Pensaram depois que o rapaz tinha estado na algazarra com os colegas. Não é verdade. Eu vi como aconteceu.
A pousada de três pavimentos havia sido um seminário, erguido séculos antes com paredes espessas e salas que ecoavam qualquer suspiro. O turismo moderno cercou o terreno e expulsou a fé do prédio. Nossos eclesiásticos foram ser formados em outro lugar, ou então desistiram.
Os aposentos destinados aos universitários eram daqueles quartões enormes de vinte camas. Como eu estava sozinho, num retiro mental (e não espiritual), obtive um cômodo que, em minhas especulações líricas, pode ter sido uma cela de expiação para padres penitentes — senão o armário de vassouras.
Parece que se hospedariam por dois dias. Pelo tempo que ficassem, não me incomodariam. Eu não fugia das pessoas. Estava experimentando o distanciamento dos hábitos que giram em falso na rotina da civilização.
O que há de errado numa confraternização de jovens? É certo que no meu tempo os costumes — os costumes explícitos — eram diferentes. A animalidade estava presa. Difícil descrever a jaula. O mundo funciona enquadrado na atmosfera de cada época. Mas os homens continuam essencialmente iguais. Eram e ainda são assim: minúsculos organismos de fraquezas e sonhos.
Aquele rapaz saiu de perto dos pares já bem tarde, atravessando o saguão de cadeiras de vime onde eu me abismava na renda portuguesa à minha frente, acompanhando como uma criança as ramificações sucessivas de suas folhas. Eu me distraí ao vê-lo e recebi o olhar que me lançava sem parar de caminhar. Aqueles segundos me espantaram. Era como um rosto de espinhas com a encarnação de um espírito centenário.

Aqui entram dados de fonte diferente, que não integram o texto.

/-- READ_DATA (R99, R101, R102, R104, R105, R117): passed on unchanged; counted against the oldest READ entry with
its tag; a marked beat removes the entry, and a beat that disagrees with the length raises SHAPE_ERROR; with no such
entry it is stray. -/
def Obligations.ReadDataCountsTheOldestMatch : Prop :=
  ∀ (s : State) (tag : Tag) (st : ReplyStatus) (beat : BitVec 128) (last : Bool), s.resetAsserted = false →
    let passed : State := { s with iSideOut := some (.readData tag st beat last) }
    ((∀ e ∈ s.inFlight, ¬ (e.flight ≠ .write ∧ e.tag = tag)) →
        exec (.readData tag st beat last) s
          = .next ({ passed with sticky := { s.sticky with strayResponse := true } } : State).judged)
      ∧ ∀ (older younger : List Entry) (e : Entry) (n c : Nat), s.inFlight = older ++ e :: younger →
          (∀ x ∈ older, ¬ (x.flight ≠ .write ∧ x.tag = tag)) → e.flight = .read n c → e.tag = tag →
            let shape : Bool := if last then c + 1 != n else decide (n ≤ c)
            let drained : Bool :=
              last && decide (∀ x ∈ older ++ younger, x.cls ≠ e.cls)
                && (s.fences[e.cls].state == .draining || s.fences[e.cls].state == .stuck)
            exec (.readData tag st beat last) s
              = .next
                  ({ passed with
                      inFlight :=
                        if last then older ++ younger
                        else if c < n then older ++ { e with flight := .read n (c + 1) } :: younger
                        else s.inFlight
                      tallies :=
                        if st = .fault ∧ s.classes[e.cls].run = .running then
                          s.tallies.set e.cls
                            { s.tallies[e.cls] with
                              faults := BitVec.ofNat 24 (min (s.tallies[e.cls].faults.toNat + 1) 16777215) }
                        else s.tallies
                      fences :=
                        if drained then s.fences.set e.cls { s.fences[e.cls] with state := .fenced } else s.fences
                      sticky :=
                        { s.sticky with
                          shapeError := s.sticky.shapeError || shape
                          fenceDone := s.sticky.fenceDone || drained } } : State).judged

/-! ## Fences -/

/-- FENCE (R115): each named UNFENCED class becomes FENCED, with FENCE_DONE, or DRAINING, by whether an in-flight
entry names it; every other class is left as it is. -/
def Obligations.FenceSetsTheNamedClasses : Prop :=
  ∀ (s : State) (o : BitVec 5) (r : Bits), s.resetAsserted = false → s.receiver = .ready → 8 ≤ r.length →
    ∃ fences : Vector FenceRecord 8,
      (∀ c : ClassId,
          (r.getD c.val false = true → s.fences[c].state = .unfenced →
              fences[c] = { state := if ∃ e ∈ s.inFlight, e.cls = c then .draining else .fenced, timer := 0 })
            ∧ (r.getD c.val false = false ∨ s.fences[c].state ≠ .unfenced → fences[c] = s.fences[c]))
        ∧ exec (.fence o r) s
            = .next
                ({ s.answered (12 + r.length) .done [] with
                    fences := fences
                    sticky :=
                      if ∃ c : ClassId, r.getD c.val false = true ∧ s.fences[c].state = .unfenced
                          ∧ ∀ e ∈ s.inFlight, e.cls ≠ c then
                        { s.sticky with fenceDone := true }
                      else s.sticky } : State).judged

/-- UNFENCE (R121): every named class becomes UNFENCED with drain timer 0, whatever its state, and no event is
raised. -/
def Obligations.UnfenceFreesTheNamedClasses : Prop :=
  ∀ (s : State) (o : BitVec 5) (r : Bits), s.resetAsserted = false → s.receiver = .ready → 8 ≤ r.length →
    exec (.unfence o r) s
      = .next
          ({ s.answered (12 + r.length) .done [] with
              fences :=
                tabulate fun c : ClassId =>
                  if r.getD c.val false then { state := .unfenced, timer := 0 } else s.fences[c] } : State).judged

/-- No command or event gives a class that is not UNFENCED an in-flight entry (R114): its entries only fall. -/
def Obligations.FencedClassGainsNoEntry : Prop :=
  ∀ (i : Instr) (s t : State) (c : ClassId), exec i s = .next t → s.fences[c].state ≠ .unfenced →
    (t.inFlight.countP fun e => e.cls == c) ≤ s.inFlight.countP fun e => e.cls == c

/-! ## Resets -/

/-- HARD_RESET, RESET_RELEASE and the end of an SSEL remnant: the hard-reset values (R1, R23, R25, R54, R91, R110, R125,
R137, R154, R166, R185), written out, with RESET asserted; the release of RESET, with the tick count at 0 and an SSEL
still asserted waited out; and the receiver ready again. The model's choices here: the levels left to the outside
(log entries 5 and 13), a release with RESET negated and the end of a remnant in reset, which change nothing (log entry
12), and the queue and the model's counter, which are kept (log entries 1 and 13). -/
def Obligations.ResetPinAndRemnant : Prop :=
  ∀ s : State,
    let descriptor : Descriptor :=
      { budget := 0, period := 0, mode := .whole, lender := none, priority := 0, holdLimit := 0
        signing := false, reporting := false, seed := 0 }
    let inReset : State :=
      { map :=
          Vector.replicate 16
            { valid := false, base := 0, limit := 0, tagMatch := 0, tagMask := 0, filter := .both, cls := 0 }
        classes :=
          Vector.replicate 8
            { run := .idle, active := descriptor, staged := descriptor, credit := 0, counter := 0, number := 0 }
        divisor := 1000
        count := 0
        freeze := s.freeze
        slots := Vector.replicate 32 none
        arrival := []
        inFlight := []
        fences := Vector.replicate 8 { state := .unfenced, timer := 0 }
        drainLimit := 0
        digests := Vector.replicate 8 0
        tallies :=
          Vector.replicate 8
            { readBeats := 0, writeBeats := 0, lentBeats := 0, borrowedBeats := 0, forcedReleases := 0
              creditWaits := 0, faults := 0 }
        records := []
        nextSerial := 0
        pendingGap := 0
        receiver := .ready
        holder := { status := .empty, data := [] }
        sticky :=
          { recordDropped := false, fenceDone := false, fenceStuck := false, forcedRelease := false
            strayResponse := false, shapeError := false, linkError := false }
        enableMask :=
          { recordLevel := false, recordDropped := false, fenceDone := false, fenceStuck := false
            forcedRelease := false, strayResponse := false, shapeError := false, linkError := false }
        threshold := 48
        resetAsserted := true
        controllerReady := false
        sdo := []
        mSideOut := none
        iSideOut := none
        owedTicks := []
        refclkTicks := s.refclkTicks
        pending := s.pending }
    exec .hardReset s = .next inReset
      ∧ State.reset = { inReset with freeze := false, resetAsserted := false, refclkTicks := 0, pending := [] }
      ∧ (∀ b : Bool, s.resetAsserted = true →
          exec (.resetRelease b) s
            = .next
                ({ s with
                    resetAsserted := false
                    count := 0
                    receiver := if b then .awaitingNegation else .ready } : State).judged)
      ∧ (∀ b : Bool, s.resetAsserted = false → exec (.resetRelease b) s = .next s)
      ∧ (s.resetAsserted = false → exec .sselRemnantNegation s = .next { s with receiver := .ready })
      ∧ (s.resetAsserted = true → exec .sselRemnantNegation s = .next s)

Saiu pela porta da frente e não vi se tinha algo na mão. Um minuto depois observei pela janela que ele se sentara no piso de pedriscos da garagem e levava o gargalo de uma garrafa diretamente à boca. Podia ser água, e eu cochilei.
Caí num sono intermitente, despertado às vezes pelo barulho da farra dos jovens na sala ao fundo. Nem me lembro de como voltei ao quarto, apenas da notícia chegando bem cedo: seu corpo havia sido encontrado pela manhã num jardim lateral da pousada.
O assunto se espalhou no mundo virtual, de onde pudemos rastrear seus passos: primeiro uma grande orgia, meninas lambendo champanhe de outros peitos, depois os gritos, música eletrônica, alguma discussão e por fim a aposta fatal, que o levara a transformar suas artérias em uma mistura homogênea de álcool e sangue.
Conheci gente irresponsável e indecente de todas as idades, mas não aquele rapaz. Eu tinha lido seus olhos durante os segundos em que encontraram os meus: “Acham que nada me dói, tio. Sou moço, feliz, livre, né? Acham que não me importo de acordar todo dia sendo eu. Precisa ser Descartes para conhecer por dentro esta existência e esta solidão?”.
Dormi mal a noite seguinte, mas meu quarto ficou grande como o infinito.